* GIVEN DATA *
/-- What the flash and the checks of a staged object bring: its body digest, both signatures, what its body says if it
is a bundle (R358, R363), and the 64 KiB flash blocks that failed to erase or program meanwhile (R360). -/
structure Verdict where
  digestOk : Bool
  ecdsaOk  : Bool
  lmsOk    : Bool
  body     : BundleBody
  failed   : List Nat
deriving DecidableEq, Repr

/-- A request's opcode and parameters (R283).  Key parameters are numbers; a signature or a key agreement is
the verdict on it. -/
inductive Req where
  | hello
  | sessionOpen (role hostKey nonce : Nat) (sigOk : Bool)
  | sessionClose
  | regRead (addr : Nat)
  | regWrite (addr width value : Nat)
  | regReadBlock (addr count : Nat)
  | regWriteBlock (addr bytes : Nat) (values : List Nat)
  | regModify (addr width mask value : Nat)
  | portConfig (lane cfg rate tx : Nat) (ppm quad : Option Nat) (enable : Nat)
  | channelConfig (engine : Nat) (images : List (Option Nat)) (enable : Nat)
  | tribMap (entries : List TribEntry)
  | apsCommand (engine cmd chan : Nat)
  | deskewConfig (engine base size : Nat)
  | huntControl (engine action : Nat) (index : Option Nat)
  | captureArm (region : Nat)
  | captureStop (region : Nat)
  | captureReadout (region first count burst port : Nat)
  | regionConfig (kind region cfg : Nat) (src : Option Nat) (base size : Nat) (pre post : Option Nat)
  | patternLoad (region offset : Nat) (data : List Byte) (complete : Option Nat)
  | patternQueue (engine region sub fstart : Nat) (time : Option Nat)
  | injectError (engine : Nat) (record : List Byte) (count every : Nat) (time : Option Nat)
  | timeSet (value : Nat)
  | timeStep (step : Option Int) (measured : Option Nat)
  | eventRead (from_ : Option Nat) (max : Nat)
  | counterSnapshot (addr len : Nat)
  | fwStage (kind offset : Nat) (data : List Byte) (final : Option Nat) (verdict : Verdict)
  | fwActivate
  | attestNew (nonce : List Byte)
  | attestPart (report part : Nat)
  | ledgerRead (first count : Nat)
  | spareSubstitute (kind old : Nat) (new : Option Nat)
  | tandemJoin (role minLanes : Nat)
  | tandemSplit
  | gatehouseStatus
  | failoverRequest
  | unknown (opcode : Nat)
deriving DecidableEq, Repr

/-- A readout acknowledgement (R291) and the host port that it arrives on. -/
structure Ack where
  port    : Nat
  session : Nat
  seq     : Nat
  stream  : Nat
  ackNo   : Nat
  cum     : Nat
  high    : Nat
  missing : List Nat
  tagOk   : Bool
deriving DecidableEq, Repr

/-- A packet that the Gatehouse may hold (R324). -/
inductive Packet where
  | request (h : Hdr) (r : Req)
  | ack (a : Ack)
deriving DecidableEq, Repr

/-- A block that completes its bring-up (R382). -/
inductive BootBlk where
  | gatehouse | yard | service | engine (e : Nat) | time | lanes (g : Nat) | hostLanes | tandemLanes | tandem
  | stack (s : Nat) | host
deriving DecidableEq, Repr

/-- What the boot ROM finds (R359, R364, R365, R370): whether the slot of each processor still passes,
whether the pending bundle does, whether power is lost between the two burns of a revocation, and the LMS
state records that are not valid, as tree and record. -/
structure BootIn where
  slotA   : Bool
  slotB   : Bool
  pending : Bool
  cut     : Bool
  badLms  : List (Nat × Nat)
deriving DecidableEq, Repr

/-- The reply of the follower to a forwarded request (R343). -/
structure PeerReply where
  status : Nat
  params : List (Nat × List Byte)
deriving DecidableEq, Repr

/-- What a new active processor reads (R320, R325): for each checkpoint slot whether it is readable and its
digest matches, and the first journal index that reads POISONED. -/
structure TakeIn where
  slot0 : Bool
  slot1 : Bool
  badAt : Option Nat
deriving DecidableEq, Repr

/-- The verdict of a vote (R390). -/
inductive Vote where
  | engine | first | second | none
deriving DecidableEq, Repr

/-- A frame on a host port that is neither Fenene nor PTP (R262). -/
inductive HostFrame where
  | arp | neighbour | echo4 | echo6 | pause | fragment | tagged | other
deriving DecidableEq, Repr

/-- A read of an engine's elastic buffer for the Stall: the engine, and its error check (R14): 0 passed, 1 corrected,
2 uncorrectable. -/
structure EbRead where
  engine : Nat
  ecc    : Nat
deriving DecidableEq, Repr

/-! ## The commands -/

/-- The commands of the block, one constructor per row of the command table, in its order.  `sess` is the session
that a register access belongs to, `w` the word that a register write brings (its action bit is set or cleared
by the command itself), `h : Hdr` a packet's header. -/
inductive Instr where
  | powerGoodChange (vinL vinH regOk : Bool)
  | nresetChange (high : Bool) (low : Nat)
  | brownOut (high : Bool)
  | railMeasurement (mvL aL mvH aH power : Nat)
  | tempReading (tj : Int)
  | blockReady (b : BootBlk)
  | pavilionBoot (b : BootIn)
  | laneEnable (sess n : Nat) (w : Word)
  | laneDisable (sess n : Nat) (w : Word)
  | recal (sess n : Nat) (w : Word)
  | laneCalibrationDone (g : Nat)
  | signalChange (n : Nat) (trans : Bool) (freq : Int)
  | losSetExpiry (n : Nat)
  | losClrExpiry (n : Nat)
  | cdrLock (n : Nat)
  | lockLoss (n : Nat)
  | txclkSlewDone (n : Nat)
  | losTimerConfig (sess n : Nat) (clr : Bool) (w : Word)
  | moduleSignalChange (k : Nat) (prs int : Bool)
  | mmbGo (sess k : Nat) (w : Word)
  | mmbDone (k : Nat) (how : MmbEnd) (n : Nat) (data : List Byte)
  | mmbStretchTimeout (k n : Nat) (data : List Byte)
  | lineWord (n : Nat) (w : Word) (stamp : Nat) (poison : Bool)
  | lofSetExpiry (e : Nat)
  | lofClrExpiry (e : Nat)
  | lofTimerConfig (sess e : Nat) (w : Word)
  | rehunt (sess e : Nat)
  | force (sess e idx : Nat)
  | snap (sess e : Nat)
  | rxFrame (e : Nat) (fr : RxFrame)
  | txFrameStart (e : Nat) (fr : TxFrame)
  | ohpCommit (sess e : Nat)
  | ttiIdxWrite (sess e : Nat) (w : Word)
  | ttiStore (sess e : Nat)
  | ttiFmtWrite (sess e : Nat) (w : Word)
  | contextEnable (sess t : Nat) (w : Word)
  | contextDisable (sess t : Nat) (w : Word)
  | seqGo (sess e t : Nat)
  | seqStop (sess e t : Nat)
  | pointerPeriodStart (t : Nat) (u : TxUnit)
  | defectSetExpiry (path : Bool) (n b : Nat)
  | defectClrExpiry (path : Bool) (n b : Nat)
  | integTimeConfig (sess e : Nat) (path : Bool) (w : Word)
  | bipWindowEnd (e : Nat) (sd : Bool)
  | sfSdWindowConfig (sess e k : Nat) (w : Word)
  | pmSecondEnd (e : Nat)
  | pmSecondCounted (e : Nat)
  | apsGroupEnable (sess h : Nat) (w : Word)
  | apsGroupDisable (sess h : Nat) (w : Word)
  | apsMemberWrite (sess h : Nat) (w : Word)
  | lockout (sess h chan : Nat)
  | forceSwitch (sess h chan : Nat)
  | manual (sess h chan : Nat)
  | exercise (sess h chan : Nat)
  | clear (sess h chan : Nat)
  | holdoffExpiry (h chan : Nat)
  | wtrExpiry (h : Nat)
  | fopDeclare (h : Nat)
  | selectorChange (h : Nat)
  | deskewFrame (h path time : Nat) (octets : List Byte)
  | deskewNoMatch (h : Nat)
  | rebaseDone (h : Nat)
  | stallPush (x : EbRead)
  | stallPop (e : Nat) (flips : List Byte) (side : Nat)
  | lossEpisodeEnd (e : Nat)
  | baleFlushTimeout (r : Nat)
  | baleWriteReply (r seq : Nat) (ok : Bool)
  | pendingBaleRetry (r : Nat)
  | termHoldExpiry (cb i : Nat)
  | globalTriggerLine (n : Nat)
  | combinerEnable (sess e : Nat) (w : Word)
  | hostTrigger (sess e bits : Nat)
  | clearFired (sess e : Nat)
  | timeCompareArm (sess e : Nat) (w : Word)
  | timeCompareFire (k : Nat)
  | regionEnable (sess e : Nat) (w : Word)
  | regionDisable (sess e : Nat) (w : Word)
  | arm (sess e : Nat) (w : Word)
  | stop (sess e : Nat) (w : Word)
  | readoutAck (a : Ack)
  | readoutResendTimeout (num : Nat)
  | patternRegionEnable (sess e : Nat) (w : Word)
  | patternRegionDisable (sess e : Nat) (w : Word)
  | push (sess e : Nat) (w : Word)
  | flush (sess e sub : Nat)
  | abort (sess e sub : Nat)
  | injStop (sess e : Nat)
  | entryReady (e sub : Nat)
  | scriptLaunch (e sub t sent : Nat)
  | patternReadReply (e sub a n : Nat) (ces ues : List Nat)
  | injectArm (sess e : Nat) (w : Word)
  | yardRequest (m tag : Nat) (write : Bool) (code a len : Nat) (data : List Byte)
  | yardGrant (p : Nat)
  | yardReply (m tag : Nat) (ces ues : List Nat) (remote : List Byte)
  | lockedRead (m tag code a len : Nat)
  | writeUnlock (m tag a : Nat) (data : List Byte)
  | lockTimeout (p : Nat)
  | yardTimeout (m tag : Nat)
  | fenceGraceEnd (p : Nat)
  | fenceEnd (p : Nat)
  | scrubBlock (st pc blk err : Nat)
  | scrubPassEnd (st : Nat)
  | migrationCopy (st : Nat)
  | migrationComplete (st : Nat)
  | ptpMessageRx (m : PtpMsg)
  | announceReceiptTimeout
  | ptpMessageTx (k : PtpTx)
  | ppsLoss (p : Nat)
  | ref10mLock (p : Nat) (f : Int)
  | refLoss (p : Nat)
  | step (sess : Nat)
  | stepMeas (sess : Nat)
  | set (sess : Nat)
  | hold (sess : Nat)
  | release (sess : Nat)
  | catchupDone
  | timeUnitEnable (sess : Nat) (w : Word)
  | timeUnitDisable (sess : Nat) (w : Word)
  | tpEdge (p frac width : Nat)
  | ppsOutPulse (p : Nat)
  | triggerOutArm (sess p : Nat) (w : Word)
  | triggerOutFire (p : Nat)
  | tpEnable (sess p : Nat) (w : Word)
  | hostLinkChange (p : Nat) (up : Bool)
  | hostAddressAnswer (p : Nat) (k : HostFrame)
  | fenenePacketDrop (p : Packet)
  | requestHold (h : Hdr) (r : Req)
  | requestDuplicate (h : Hdr) (r : Req)
  | sessionIdleTimeout (n : Nat)
  | hello (h : Hdr)
  | sessionOpen (h : Hdr) (role hostKey nonce : Nat) (sigOk : Bool)
  | sessionClose (h : Hdr)
  | regRead (h : Hdr) (addr : Nat)
  | regWrite (h : Hdr) (addr width value : Nat)
  | regReadBlock (h : Hdr) (addr count : Nat)
  | regWriteBlock (h : Hdr) (addr bytes : Nat) (values : List Nat)
  | regModify (h : Hdr) (addr width mask value : Nat)
  | portConfig (h : Hdr) (lane cfg rate tx : Nat) (ppm quad : Option Nat) (enable : Nat)
  | channelConfig (h : Hdr) (engine : Nat) (images : List (Option Nat)) (enable : Nat)
  | tribMap (h : Hdr) (entries : List TribEntry)
  | apsCommand (h : Hdr) (engine cmd chan : Nat)
  | deskewConfig (h : Hdr) (engine base size : Nat)
  | huntControl (h : Hdr) (engine action : Nat) (index : Option Nat)
  | captureArm (h : Hdr) (region : Nat)
  | captureStop (h : Hdr) (region : Nat)
  | captureReadout (h : Hdr) (region first count burst port : Nat)
  | regionConfig (h : Hdr) (kind region cfg : Nat) (src : Option Nat) (base size : Nat) (pre post : Option Nat)
  | patternLoad (h : Hdr) (region offset : Nat) (data : List Byte) (complete : Option Nat)
  | patternQueue (h : Hdr) (engine region sub fstart : Nat) (time : Option Nat)
  | injectError (h : Hdr) (engine : Nat) (record : List Byte) (count every : Nat) (time : Option Nat)
  | timeSet (h : Hdr) (value : Nat)
  | timeStep (h : Hdr) (ticks : Option Int) (measured : Option Nat)
  | eventRead (h : Hdr) (from_ : Option Nat) (max : Nat)
  | counterSnapshot (h : Hdr) (addr len : Nat)
  | fwStage (h : Hdr) (kind offset : Nat) (data : List Byte) (final : Option Nat) (verdict : Verdict)
  | fwActivate (h : Hdr)
  | attest (h : Hdr) (nonce : List Byte) (report part : Nat)
  | ledgerRead (h : Hdr) (first count : Nat)
  | spareSubstitute (h : Hdr) (kind old : Nat) (new : Option Nat)
  | tandemJoin (h : Hdr) (role minLanes : Nat)
  | tandemSplit (h : Hdr)
  | gatehouseStatus (h : Hdr)
  | failoverRequest (h : Hdr)
  | registerWrite (sess addr : Nat) (w : Word)
  | rcRegisterRead (sess addr : Nat)
  | glbLockWrite (sess : Nat) (w : Word)
  | engineEnable (sess e : Nat) (w : Word)
  | engineDisable (sess e : Nat) (w : Word)
  | engineReset (sess e : Nat) (w : Word)
  | engineResetDone (e : Nat)
  | clusterPowerDown (sess c : Nat)
  | clusterPowerUp (sess c : Nat)
  | heartbeat
  | heartbeatMiss
  | fatalError
  | takeoverResume (t : TakeIn)
  | takeoverFail (fault : Bool)
  | gatehouseAnswer (h : Hdr) (r : Req)
  | checkpointWrite (fail : Bool)
  | replacedResetEnd
  | selfTestDone (pass : Bool)
  | tandemLaneUp (n : Nat)
  | tandemLaneDown (n fails : Nat)
  | tandemHandshake (unit fw : Nat) (follower : Bool) (minLanes : Nat)
  | joinTimeout
  | splitHoldEnter
  | forwardedReply (n : Nat) (r : PeerReply)
  | tdmCfgWrite (sess : Nat) (w : Word)
  | tdmXmemberWrite (sess : Nat) (w : Word)
  | uidBurn (sess newId : Nat)
  | ledgerBurnDone
  | understudyStart (k : Nat)
  | understudyPass (k : Nat)
  | understudySkip (k : Nat)
  | understudyMismatch (k : Nat)
  | voteEnd (k : Nat) (v : Vote)
  | cutover (old : Nat)
  | subTimeout (old lost : Nat)
  | failoverPacketHold (p : Packet)
deriving DecidableEq, Repr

* TO DO *
From the listing above, the lines starting with the one that has "regOk : Bool)" and running through the one that has "cdrLock (n : Nat)" should be copied exactly, ends included.

* EXPECTED OUTPUT *
  | powerGoodChange (vinL vinH regOk : Bool)
  | nresetChange (high : Bool) (low : Nat)
  | brownOut (high : Bool)
  | railMeasurement (mvL aL mvH aH power : Nat)
  | tempReading (tj : Int)
  | blockReady (b : BootBlk)
  | pavilionBoot (b : BootIn)
  | laneEnable (sess n : Nat) (w : Word)
  | laneDisable (sess n : Nat) (w : Word)
  | recal (sess n : Nat) (w : Word)
  | laneCalibrationDone (g : Nat)
  | signalChange (n : Nat) (trans : Bool) (freq : Int)
  | losSetExpiry (n : Nat)
  | losClrExpiry (n : Nat)
  | cdrLock (n : Nat)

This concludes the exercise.